Power electronics

Discussion in 'Homework Help' started by Kayne, Aug 4, 2010.

  1. Kayne

    Thread Starter Active Member

    Mar 19, 2009

    I have attached the question that I have attempted. I am not confident that the answers are correct as I am having trouble with the angle (wt-15) component of the question. So I appreciate any guidance in solving this question.

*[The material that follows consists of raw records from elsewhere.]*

@[simp] theorem State.world_clearAll (d : Nat) (l : List Fld) : (s.clearAll d l).world = s.world :=
  s.world_each l _ (fun s f => s.world_each f.indices _ (fun _ _ => rfl))

@[simp] theorem State.world_cfgErr (b : Blk) (d : Nat) (ix : List Nat) (off : Nat) : (s.cfgErr b d ix off).world = s.world := by
  unfold State.cfgErr
  dsimp only
  split <;> rfl

@[simp] theorem State.world_regWrite (b : Blk) (d : Nat) (ix : List Nat) (v : Nat) (blocked : Fld → Bool) (fs : List Fld) :
    (s.regWrite b d ix v blocked fs).world = s.world := by
  have hput : ∀ (t : State) (p : Fld × Put), (match p.2 with
      | .put v => if p.1.cls == Cls.T then t.wrShadow p.1 d ix v else t.wr p.1 d ix v
      | _ => t).world = t.world := by
    intro t p
    split
    · split <;> rfl
    · rfl
  unfold State.regWrite
  dsimp only
  split
  · rw [State.world_cfgErr]
    exact State.world_each _ _ _ hput
  · exact State.world_each _ _ _ hput

@[simp] theorem State.world_ringWr (w b : Fld) (p r v : Nat) : (s.ringWr w b p r v).world = s.world := by
  unfold State.ringWr
  split <;> rfl

@[simp] theorem State.world_setRing (p r st reason : Nat) : (s.setRing p r st reason).world = s.world := by
  simp [State.setRing]

@[simp] theorem State.world_rotShow (d : Nat) : (s.rotShow d).world = s.world := by
  unfold State.rotShow
  split
  · rfl
  · extract_lets b k st
    split
    · rfl
    · exact s.world_wrs d [] _

@[simp] theorem State.world_nominate (d : Nat) : (s.nominate d).world = s.world := by
  unfold State.nominate
  dsimp only
  split
  · exact s.world_rotShow d
  · split
    · rfl
    · simp

theorem State.world_withQueue (q : List Instr) : (s.withQueue q).world = { s.world with pending := q } := rfl

/-- A meaning whose effect keeps the world keeps it, the queue among it. -/
theorem State.world_of_within {ok : Bool} {s t u : State} (h : within s ok t = .next u) (ht : t.world = s.world) : u.world = s.world := by
  obtain ⟨-, rfl⟩ := within_cases s t u ok h
  rw [State.world_withQueue, ht]
  rfl

end Updates

/-! ### The calm commands -/

/-- A meaning that keeps the world wherever it completes. -/
def Calm (f : State → Result) : Prop := ∀ s u, f s = .next u → u.world = s.world

theorem calm_tckNextAtArm (low : Nat) : Calm (execTckNextAtArm low) := fun s _ h => State.world_of_within h (by
  dsimp only
  split
  · exact s.world_cfgErr _ _ _ _
  · exact s.world_wrs _ _ _)

theorem calm_tckPeriodCancel : Calm execTckPeriodCancel := fun s _ h => State.world_of_within h (by
  split
  · exact s.world_cfgErr _ _ _ _
  · exact s.world_wrs _ _ _)

theorem calm_loopbackDone (port errors : Nat) : Calm (execLoopbackDone port errors) := fun s _ h => State.world_of_within h (by
  split
  · rfl
  · exact State.world_wrs _ _ _ _)

theorem calm_lshReadmit : Calm execLshReadmit := fun _ _ h => State.world_of_within h rfl

theorem calm_prochotRelease : Calm execProchotRelease := fun _ _ h => State.world_of_within h rfl

theorem calm_tagReuse (tag dt : Nat) : Calm (execTagReuse tag dt) := fun _ _ h => State.world_of_within h rfl

theorem calm_parZeroDone (part : Nat) : Calm (execParZeroDone part) := fun s _ h => State.world_of_within h (by split <;> rfl)

theorem calm_resetBusyClear (part : Nat) : Calm (execResetBusyClear part) := fun s _ h => State.world_of_within h (by split <;> rfl)

theorem calm_signTokenRefill (dt : Nat) : Calm (execSignTokenRefill dt) := fun s _ h => State.world_of_within h (by
  dsimp only
  split <;> rfl)

theorem calm_packActivate : Calm execPackActivate := fun s _ h => State.world_of_within h (by
  split
  · rfl
  · exact s.world_cfgErr _ _ _ _)

theorem calm_commitSvn : Calm execCommitSvn := fun s _ h => State.world_of_within h (by split <;> rfl)

theorem calm_bstClearFails (die : Nat) : Calm (execBstClearFails die) := fun s _ h => State.world_of_within h (by split <;> rfl)

theorem calm_packRestartDone (die : Nat) : Calm (execPackRestartDone die) := fun s _ h => State.world_of_within h (by split <;> rfl)

theorem calm_l0pRequest (width : Nat) : Calm (execL0pRequest width) := fun s _ h => State.world_of_within h (by
  split
  · rfl
  · rw [State.world_send, State.world_wrs])

theorem calm_pcieLinkTrain (speed width : Nat) (flit : Bool) : Calm (execPcieLinkTrain speed width flit) :=
  fun s _ h => State.world_of_within h (by
    split
    · rfl
    · exact State.world_wrs _ _ _ _)

theorem calm_wakeEvent (kind port : Nat) : Calm (execWakeEvent kind port) := fun s _ h => State.world_of_within h (by
  split
  · split
    · split <;> rfl
    · rfl
  · split <;> rfl)

theorem calm_resourceDirectoryRewrite (finish : Bool) : Calm (execResourceDirectoryRewrite finish) :=
  fun s _ h => State.world_of_within h (by
    split
    · rfl
    · dsimp only
      split <;> rfl)

theorem calm_powerWave (die dt : Nat) : Calm (execPowerWave die dt) := fun s _ h => State.world_of_within h (by
  dsimp only
  generalize (if s.boot.starting then s.rd R.BST_START_STEP 0 == 8 else s.rd R.PCI_STATUS_DSTATE 0 == 0) = due
  split
  · rfl
  · split
    · rfl
    · split
      · rfl
      · exact State.world_each _ _ _ (fun t i => t.world_setOn die i 1))

theorem calm_ringEnable (part ring value : Nat) : Calm (execRingEnable part ring value) := fun s _ h => State.world_of_within h (by
  dsimp only
  split
  · rfl
  · split
    · exact State.world_regWrite _ _ _ _ _ _ _
    · split
      · exact State.world_cfgErr _ _ _ _ _
      · split <;> rw [State.world_setRing, State.world_regWrite])

theorem calm_ekGenerated (part ctx : Nat) : Calm (execEkGenerated part ctx) := fun s _ h => State.world_of_within h (by
  split
  · rfl
  · split <;> rfl)

theorem calm_bistNominate (die dt : Nat) : Calm (execBistNominate die dt) := fun s _ h => State.world_of_within h (by
  split
  · rfl
  · exact State.world_nominate _ _)

theorem calm_xltClearStats (die : Nat) : Calm (execXltClearStats die) := fun s _ h => State.world_of_within h (by
  dsimp only
  split
  · rw [State.world_clear, State.world_clear]
  · rw [State.world_clear])

theorem calm_bayClearStats (bay : Nat) : Calm (execBayClearStats bay) :=
  fun s _ h => State.world_of_within h (s.world_each _ _ (fun _ _ => rfl))

theorem calm_errClearStats (die : Nat) : Calm (execErrClearStats die) :=
  fun s _ h => State.world_of_within h (by rw [State.world_wr, State.world_clearAll])

theorem calm_shdClearStats : Calm execShdClearStats := fun s _ h => State.world_of_within h (s.world_clear _ _)

theorem calm_tckClearStats : Calm execTckClearStats := fun s _ h => State.world_of_within h (s.world_wr _ _ _ _)

theorem calm_knlClearStats : Calm execKnlClearStats := fun s _ h => State.world_of_within h (s.world_wrs _ _ _)

theorem calm_sbrClearStats : Calm execSbrClearStats := fun s _ h => State.world_of_within h (s.world_wrs _ _ _)

theorem calm_pciClearStats : Calm execPciClearStats := fun s _ h => State.world_of_within h (s.world_clearAll _ _)

theorem calm_secClearStats : Calm execSecClearStats := fun s _ h => State.world_of_within h (s.world_clear _ _)

/-- Every CLEAR_STATS row is calm. -/
theorem calm_of_clearRow (c : Instr) (hc : (clearRow c).isSome = true) : Calm (exec c) := by
  unfold clearRow at hc
  split at hc
  case h_1 => exact calm_shdClearStats
  case h_2 => exact calm_tckClearStats
  case h_3 d => exact fun s _ h => State.world_of_within h (s.world_clear _ _)
  case h_4 d => exact fun s _ h => State.world_of_within h (s.world_clearAll _ _)
  case h_5 d => exact fun s _ h => State.world_of_within h (s.world_clearAll _ _)
  case h_6 d => exact calm_xltClearStats d
  case h_7 d => exact fun s _ h => State.world_of_within h (s.world_clearAll _ _)
  case h_8 d => exact fun s _ h => State.world_of_within h (s.world_clear _ _)
  case h_9 b => exact calm_bayClearStats b
  case h_10 d k => exact fun s _ h => State.world_of_within h (s.world_wrs _ _ _)
  case h_11 => exact calm_knlClearStats
  case h_12 => exact calm_sbrClearStats
  case h_13 => exact calm_pciClearStats
  case h_14 => exact calm_secClearStats
  case h_15 d => exact fun s _ h => State.world_of_within h (s.world_clear _ _)
  case h_16 d => exact calm_errClearStats d
  case h_17 => exact absurd hc (by simp)

/-- Every calm row is calm; where no lemma above is cited, its effect is one update. -/
theorem calm_of_calmRow (c : Instr) (hc : calmRow c = true) : Calm (exec c) := by
  unfold calmRow at hc
  split at hc
  case h_1 low => exact calm_tckNextAtArm low
  case h_2 => exact calm_tckPeriodCancel
  case h_3 die => exact fun s _ h => State.world_of_within h (s.world_wr _ _ _ _)
  case h_4 port errors => exact calm_loopbackDone port errors
  case h_5 => exact calm_lshReadmit
  case h_6 part => exact calm_parZeroDone part
  case h_7 part => exact calm_resetBusyClear part
  case h_8 dt => exact calm_signTokenRefill dt
  case h_9 value dt => exact fun s _ h => State.world_of_within h rfl
  case h_10 => exact calm_packActivate
  case h_11 => exact calm_commitSvn
  case h_12 die => exact calm_bstClearFails die
  case h_13 => exact calm_prochotRelease
  case h_14 die => exact calm_packRestartDone die
  case h_15 width => exact calm_l0pRequest width
  case h_16 speed width flit => exact calm_pcieLinkTrain speed width flit
  case h_17 kind port => exact calm_wakeEvent kind port
  case h_18 fn => exact fun s _ h => State.world_of_within h (s.world_send _)
  case h_19 off len => exact fun s _ h => State.world_of_within h (s.world_send _)
  case h_20 fn => exact fun s _ h => State.world_of_within h (s.world_wr _ _ _ _)
  case h_21 finish => exact calm_resourceDirectoryRewrite finish
  case h_22 die dt => exact calm_powerWave die dt
  case h_23 tag dt => exact calm_tagReuse tag dt
  case h_24 part ring value => exact calm_ringEnable part ring value
  case h_25 part ctx => exact calm_ekGenerated part ctx
  case h_26 die dt => exact calm_bistNominate die dt
  case h_27 => exact calm_of_clearRow c hc

/-! ### PERF_CLEAR -/

/-- Marking a cluster as metered or not leaves every cluster as it was but for that mark. -/
theorem State.clu_setClu_metered (s : State) (c k : Nat) (b : Bool) :
    { (s.setClu c { s.clu c with metered := b }).clu k with metered := (s.clu k).metered } = s.clu k := by
  by_cases h : k = c
  · subst h
    rw [State.clu_setClu_same]
  · rw [State.clu_setClu_ne s c k _ h]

    1.Active power supply to the load.

    Active Power = 3 x RMS of Van \times RMS of Fundamental Component of ia \times Cos of the phase shift between Van and the fundamental component of ia

    RMS of Van = 339/√2 = 240
    RMS of ia = 30/√2 = 21.2
    Cos of the angle is what I am unsure of because of the 9th harmonic has 30 deg and the rest 15.

    I think that I have to subtract -15 –(- 30) = -15 which is the same as the rest them I can use Cos 15 in the above formula.

    Active power = 3 \times 240 \times 21.2 \times Cos15 = 14744.3W

    2. Percentage harmonic distortion

    %THD = √((RMS 3rd Harmonic)^2+(RMS 5th Harmonic)^2+.......)

    %THD = \frac{(\sqrt{(5.53^2)+(2.1^2)+(0.707^2)+(0.35^2))}}{21.2} \time 100 \Rightarrow 19.7%

    3. The RMS value in

    For this part I understand that the phases are 120 degrees apart so the values of current would be the same just the angles would change. This is what I am not sure about doing.

    4. Displacement power factor

    Cos15 = 0.965

    5.Apparent Power supplied to the load

    3 x RMS of phase voltage x RMS of phase current

    3 \times 240 x 21.2 = 15264Va

    6.Power factor

    Active power/Apparent Power = 0.965

    Thanks for your time